$100M in Saudi money lands in US accounts as Pompeo landed in Riyadh: report
On the same day that Secretary of State Mike Pompeo landed in Saudi Arabia to discuss the disappearance of Saudi journalist Jamal Khashoggi, a previously promised $100 million landed in American bank accounts from Saudi Arabia, according to a The New York Times report.
The Times reported that the money was for American efforts to stabilize Syria and that Saudi Arabia had promised the Trump administration the funds over the summer.
{mosads}The timing of the arrival of the money has raised eyebrows among some bureaucrats, the Times reported, as speculation heightens over the disappearance of Khashoggi.
The Washington Post columnist was last seen entering the Saudi Consulate in Istanbul on Oct. 2, and Turkey has said that it has evidence that Saudi officials killed and dismembered him inside the consulate.
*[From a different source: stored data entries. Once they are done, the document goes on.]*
-- ==== Sys2Proof/Tests/Slice0.lean ====
section
/-! SUPPORT. Tests: ill-formed commands, worked values of the spec, and, for every statement with hypotheses, a state and
operands that meet each of its clauses. -/

namespace Sys2Proof.Tests

set_option Elab.async false

open Sys2Proof Sys2Proof.Machine

/-! ### Commands -/

theorem test_break_with_data_bits_is_ill_formed : (Instr.characterReceived .A 1 .brk).wellFormed = false := by decide

theorem test_break_without_data_bits_is_well_formed : (Instr.characterReceived .A 0 .brk).wellFormed = true := by decide

theorem test_good_character_is_well_formed : (Instr.characterReceived .B 255 .good).wellFormed = true := by decide

theorem test_no_word_spells_a_command : decodeTableWord 0 0 = none := by decide

/-! ### Small states -/

def frame (k : Byte) (payload : List Byte) : Frame := { kind := k, tag := 7, payload := payload }

/-- The state with one request waiting on port p. -/
def asks (p : Port) (k : ReqKind) (payload : List Byte) (s : State) : State :=
  s.putPort p { s.ports.at p with requests := [frame k.code payload] }

/-- With this request waiting on port p, the part can serve it. -/
def served (p : Port) (k : ReqKind) (payload : List Byte) (s : State) : Bool :=
  decide ((asks p k payload s).serves p k payload (frame k.code payload))

/-- The smallest and the largest parameters of R96. -/
def least : Params := { tag := 1, keepalive := 100, retain := 0, window := 1, retryTimeout := 20, retryLimit := 1 }

def most : Params :=
  { tag := 65535, keepalive := 60000, retain := 600, window := 32, retryTimeout := 5000, retryLimit := 15 }

/-- Every line STABLE at 0. -/
def quiet : State :=
  { State.reset with
    time := 5000, now := 20000
    lines := Tab.replicate 64 { LineRec.reset with state := .stable false, lastRaw := some false } }

/-- Session A OPEN, session B CLOSED. -/
def live : State :=
  quiet.putSession .A { Session.reset with state := .opened least 21200 }

/-- Both sessions OPEN. -/
def both : State := live.putSession .B { Session.reset with state := .opened most 99999 }

/-- Session A OPEN, session B LAPSED. -/
def failed : State := live.putSession .B { Session.reset with state := .lapsed most .silence 99999 }

/-- A set of lines L0 and L1. -/
def pair (p : Port) (mode : SetMode) (phase : SetPhase) : WatchSet :=
  { owner := p, mode := mode, members := [0, 1], snapshot := some [false, false], phase := phase, attention := false }

def withSet (p : Port) (mode : SetMode) (phase : SetPhase) (s : State) : State := s.putSet 15 (some (pair p mode phase))

/-- Line l in this state with sample x waiting, its last raw sample given. -/
def waiting (l : LineId) (state : LineState) (last x : Bool) (s : State) : State :=
  s.putLine l { LineRec.reset with state := state, lastRaw := some last, waiting := some x }

theorem not_watched {s : State} {l : LineId} (h : s.lineInUse l = false) : ¬ s.watches l := by
  rw [← lineInUse_iff, h]; decide

theorem watched {s : State} {l : LineId} (h : s.lineInUse l = true) : s.watches l := (lineInUse_iff s l).mp h

theorem not_followed {s : State} {l : LineId} (h : ∀ w, s.setFollows w l = false) : s.unfollowed l := by
  intro w ws h1 h2 h3
  have := (setFollows_iff s w l).mpr ⟨ws, h1, h2, h3⟩
  rw [h w] at this; exact Bool.noConfusion this

theorem followed {s : State} {l : LineId} {w : SetId} {ws : WatchSet} (h1 : s.sets.at w = some ws) (h2 : ws.phase = .armed)
    (h3 : l ∈ ws.members) (h : ∀ v, v ≠ w → s.setFollows v l = false) : s.followedBy l w ws := by
  refine ⟨h1, h2, h3, fun v vs g1 g2 g3 => ?_⟩
  by_contra hv
  have := (setFollows_iff s v l).mpr ⟨vs, g1, g2, g3⟩
  rw [h v hv] at this; exact Bool.noConfusion this

/-- The state that a command answers from s, if it answers a next state. -/
def after (c : Instr) (s : State) : Option State :=
  match exec c s with
  | .next t => some t
  | .fault _ => none
  | .refused _ => none

/-! ### Witnesses: reset and requests -/

theorem witness_StepRunsTheFrontCommand : State.reset.pending = [] := by decide

theorem witness_NothingHappensWhileResetIsAsserted :
    ({ State.reset with resetPeriod := some .pin } : State).resetPeriod ≠ none ∧ isResetSource (.ping .A) = false := by
  decide +kernel

theorem witness_ResetPeriodsEnd :
    (let s : State := { State.reset with resetPeriod := some .pin, rstnLow := true }
     s.resetPeriod = some .pin ∧ s.dipLow = false ∧ s.powerLow = false) ∧
    (let s : State := { State.reset with resetPeriod := some .supplyDip, dipLow := true, resetCount := 255 }
     s.resetPeriod = some .supplyDip ∧ s.rstnLow = false) ∧
    (let s : State := { State.reset with resetPeriod := some .powerOn, powerLow := true }
     s.rstnLow = false ∧ s.dipLow = false) ∧
    (let f := frame 0x9F [0, 0, 0]
     let s := live.putPort .A { live.ports.at .A with restartPending := true, sending := some f }
     s.resetPeriod = none ∧ s.rstnLow = false ∧ s.dipLow = false ∧ s.powerLow = false ∧
       (s.ports.at .A).restartPending = true ∧ (s.ports.at .A).sending = some f ∧ f.kind = 0x9F ∧
       f.payload.head? = some 0) ∧
    let s : State := { State.reset with resetPeriod := some .pin, rstnLow := true, dipLow := true }
    s.resetPeriod ≠ none ∧ (s.dipLow = true ∨ s.powerLow = true) ∧ s.rstnLow = true := by
  decide +kernel

theorem witness_TheFirstChecksOfARequest :
    (∀ k : ReqKind, let s := asks .A k [0, 0, 0, 0, 0] State.reset
      s.takes .A (frame k.code [0, 0, 0, 0, 0]) ∧ (5 : Nat) ≠ k.length) ∧
    (∀ k : ReqKind, let f := frame k.code (List.replicate k.length 0)
      let s := asks .B k f.payload State.reset
      s.takes .B f ∧ f.payload.length = k.length ∧ s.isOpen .B = false) := by
  constructor <;> (intro k; cases k <;> decide +kernel)

theorem witness_UnknownKindsAreRejected :
    (let s := State.reset.putPort .A { State.reset.ports.at .A with requests := [frame 0x20 []] }
     s.takes .A (frame 0x20 [])) ∧ (∀ k : ReqKind, (0x20 : Byte) ≠ k.code) ∧
    (State.reset.ports.at .A).requests = [] ∧
    (let s := State.reset.putPort .A { State.reset.ports.at .A with responses := List.replicate 4 (frame 0x81 [0, 0, 0]) }
     4 ≤ (s.ports.at .A).responses.length) ∧
    (State.reset.putPort .A { State.reset.ports.at .A with restartPending := true }).ports.a.restartPending = true := by
  refine ⟨by decide +kernel, fun k => by cases k <;> decide, by decide, by decide, by decide⟩

theorem witness_HelloReportsThePart :
    served .A .hello [] State.reset := by decide +kernel

theorem witness_OpenMakesAFreshSession :
    least.inRange ∧ most.inRange ∧ served .A .openSession (least.payload true) quiet ∧
      (quiet.sessions.at .A).state = .closed ∧ served .A .openSession (most.payload true) live ∧
      (live.sessions.at .A).state = .opened least 21200 ∧ served .B .openSession (least.payload false) failed ∧
      (failed.sessions.at .B).state = .lapsed most .silence 99999 ∧ least.tag ≠ most.tag ∧
      served .A .openSession (openPayload 0 99 0 19 0 601 2) live ∧ served .A .openSession (most.payload false) live ∧
      live.isOpen .A = true := by
  decide +kernel

theorem witness_OpenResumesALapsedSession :
    let prm := { least with tag := 65535 }
    prm.inRange ∧ served .B .openSession (prm.payload true) failed ∧
      (failed.sessions.at .B).state = .lapsed most .silence 99999 ∧ prm.tag = most.tag := by
  decide +kernel

theorem witness_requests_without_arguments :
    served .A .close [] live ∧ served .A .ping [] live ∧ served .A .readLines [] live := by
  decide +kernel

/-- Session p holding n records, none of them of a set. -/
def hold (p : Port) (n : Nat) (s : State) : State :=
  s.putJournal p { inflight := [], unsent := List.replicate n { stamp := 0, body := .timeMark 0 1 } }

theorem witness_SetTimeMovesTheCount :
    served .A .setTime (leBytes 4 (0xFFFFFFFF : Time).toNat) failed ∧
      ((failed.journals.at .A).holding < 64 ∧ (failed.journals.at .A).holding < 192 ∧ 2 ≤ failed.sharedFree) ∧
      (let s := hold .A 64 (hold .B 192 failed)
       served .A .setTime (leBytes 4 0) s ∧ 64 ≤ (s.journals.at .A).holding ∧ s.sharedFree = 0 ∧
         192 ≤ (s.journals.at .B).holding) ∧
      (let s := hold .A 64 (hold .B 63 failed)
       served .A .setTime (leBytes 4 0) s ∧ ((s.sessions.at .A).state ≠ .closed ∧ 64 ≤ (s.journals.at .A).holding ∧
         (s.journals.at .A).holding < 192) ∧ (s.journals.at .B).holding < 64 ∧ 1 ≤ s.sharedFree) ∧
      (let s := hold .A 64 (hold .B 191 failed)
       served .A .setTime (leBytes 4 0) s ∧ (s.sessions.at .A).state ≠ .closed ∧ (s.journals.at .A).holding = 64 ∧
         (s.sessions.at .B).state ≠ .closed ∧ (s.journals.at .B).holding = 191 ∧ s.sharedFree = 1) := by
  decide +kernel

theorem witness_RestartBecomesPending :
    served .A .restart [byteOf 0] live ∧ live.isOpen Port.A.other = false ∧ served .A .restart [byteOf 0] both ∧
      both.isOpen Port.A.other = true ∧ served .A .restart [byteOf 1] both ∧ served .A .restart [byteOf 2] live ∧
      served .A .restart [byteOf 255] live := by
  decide +kernel

/-! ### Witnesses: lines -/

theorem witness_ConfigLineSendsLinesThroughInit :
    (let named : LineId → Bool := fun l => decide (l = 63)
     let c : LineConfig :=
       { enable := false, invert := true, debounce := 250, chatterLimit := 63, chatterWindow := 10000, counted := .both }
     c.inRange ∧ (∃ l, named l = true) ∧ (∀ l, named l = true → ¬ live.watches l) ∧
       served .A .configLine
         (configPayload named c.enable.toNat c.invert.toNat c.debounce c.chatterLimit c.chatterWindow c.counted.byte.toNat)
         live) ∧
    served .A .configLine (configPayload (fun _ => false) 2 2 251 64 9 4) live ∧
    let named : LineId → Bool := fun l => decide (l = 0)
    let s := withSet .A .each .armed live
    served .A .configLine (configPayload named 1 0 0 0 10 0) s ∧ ∃ l, named l = true ∧ s.watches l := by
  refine ⟨⟨by decide +kernel, by decide +kernel, fun l hl => ?_, by decide +kernel⟩, by decide +kernel, by decide +kernel,
    0, by decide, watched (by decide +kernel)⟩
  have : l = 63 := by simpa using hl
  exact not_watched (by subst this; decide +kernel)

theorem witness_ReadLineConfigReportsARun :
    let serves (first count : Nat) : Bool := served .A .readLineConfig [byteOf first, byteOf count] live
    serves 0 16 ∧ serves 63 1 ∧ serves 64 1 ∧ serves 0 0 ∧ serves 0 17 ∧ serves 63 2 := by
  decide +kernel

theorem witness_ReadCountersReportsAndClears :
    let serves (first count clear : Nat) : Bool :=
      served .A .readCounters [byteOf first, byteOf count, byteOf clear] live
    serves 48 16 1 ∧ serves 0 1 0 ∧ serves 0 1 2 ∧ serves 255 255 255 := by
  decide +kernel

theorem witness_ReadLinesReportsEveryLine :
    (served .A .readLines [] live ∧ ∀ l, (live.lines.at l).waiting = none) ∧
    let s := waiting 63 (.stable false) false true live
    served .A .readLines [] s ∧ ∃ l, (s.lines.at l).waiting ≠ none := by
  decide +kernel

/-! ### Witnesses: sets -/

theorem witness_SetRequestsMakeTheirFirstChecks :
    served .A .defineSet (byteOf 16 :: List.replicate 9 0) live ∧
    (∀ k ∈ [ReqKind.armSet, .disarmSet, .deleteSet, .readSet, .ackSet, .resyncSet, .adoptSet],
      served .A k [byteOf 16] live) ∧
    ∀ k ∈ [ReqKind.armSet, .disarmSet, .deleteSet, .ackSet, .resyncSet],
      served .A k [byteOf 15] live ∧ live.sets.at 15 = none ∧
        (let s := withSet .B .each .idle both
         served .A k [byteOf 15] s ∧ s.sets.at 15 = some (pair .B .each .idle) ∧ (pair .B .each .idle).owner ≠ .A) := by
  decide +kernel
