-- ==== Sys2Proof/Machine/ModArith.lean ====
section
/-! DEFINITION. The meanings of MODADD, MODSUB, MODMUL and MODPOW (40_modadd.md to 43_modpow.md). No flag is written but
BUSY and RSP_VALID at COMPLETE, no exception is raised, and OPA, OPB, OPM are not changed. -/

namespace Sys2Proof.Machine

/-- MODADD: `RES <- ModAdd(OPA, OPB, OPM)` (40 R100); it has no working register (40 R101). -/
def execModadd (a b m : Word) (s : State) : Host.Outcome State Fault Refusal :=
  endCommand (modulusFault m) (s.complete (modAdd a b m))

/-- MODSUB: `RES <- ModSub(OPA, OPB, OPM)` (41 R110). -/
def execModsub (a b m : Word) (s : State) : Host.Outcome State Fault Refusal :=
  endCommand (modulusFault m) (s.complete (modSub a b m))

/-- MODMUL: `RES <- ModMul(OPA, OPB, OPM)` on the copies `mul_a`, `mul_b`, `mul_r` (42 R120). -/
def execModmul (a b m : Word) (s : State) : Host.Outcome State Fault Refusal :=
  let regs := modMul a b m
  endCommand (modulusFault m) ((s.setWork { s.work with mul := regs }).complete regs.r)

/-- MODPOW: `RES <- ModPow(OPA, OPB, OPM)` on `pow_a`, `pow_b`, `pow_r` (43 R130). -/
def execModpow (a b m : Word) (s : State) : Host.Outcome State Fault Refusal :=
  let work := modPow a b m s.work
  endCommand (modulusFault m) ((s.setWork work).complete work.pow.r)

end Sys2Proof.Machine
end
Brett McGurk, the U.S. envoy to the coalition fighting the Islamic State in Iraq and Syria, told the Times that Pompeo’s visit to Saudi Arabia and the $100 million payment were not connected.
“The specific transfer of funds has been long in process and has nothing to do with other events or the secretary’s visit,” McGurk said.
Pompeo visited Saudi Arabia on Tuesday, and on Wednesday he met with Turkey’s president and foreign minister in Ankara as the United States attempts to learn what happened to Khashoggi.
Several U.S. lawmakers have said that Saudi Arabia appears complicit in Khashoggi’s disappearance, but President Trump has yet to blame the Saudis.
Trump, who earlier this week suggested that “rogue killers” may be to blame for Khashoggi’s disappearance, offered a defense of Saudi Arabia in an interview Tuesday with The Associated Press.
“I think we have to find out what happened first,” he said. “Here we go again with, you know, you’re guilty until proven innocent. I don’t like that. We just went through that with Justice [Brett] Kavanaugh and he was innocent all the way as far as I’m concerned.”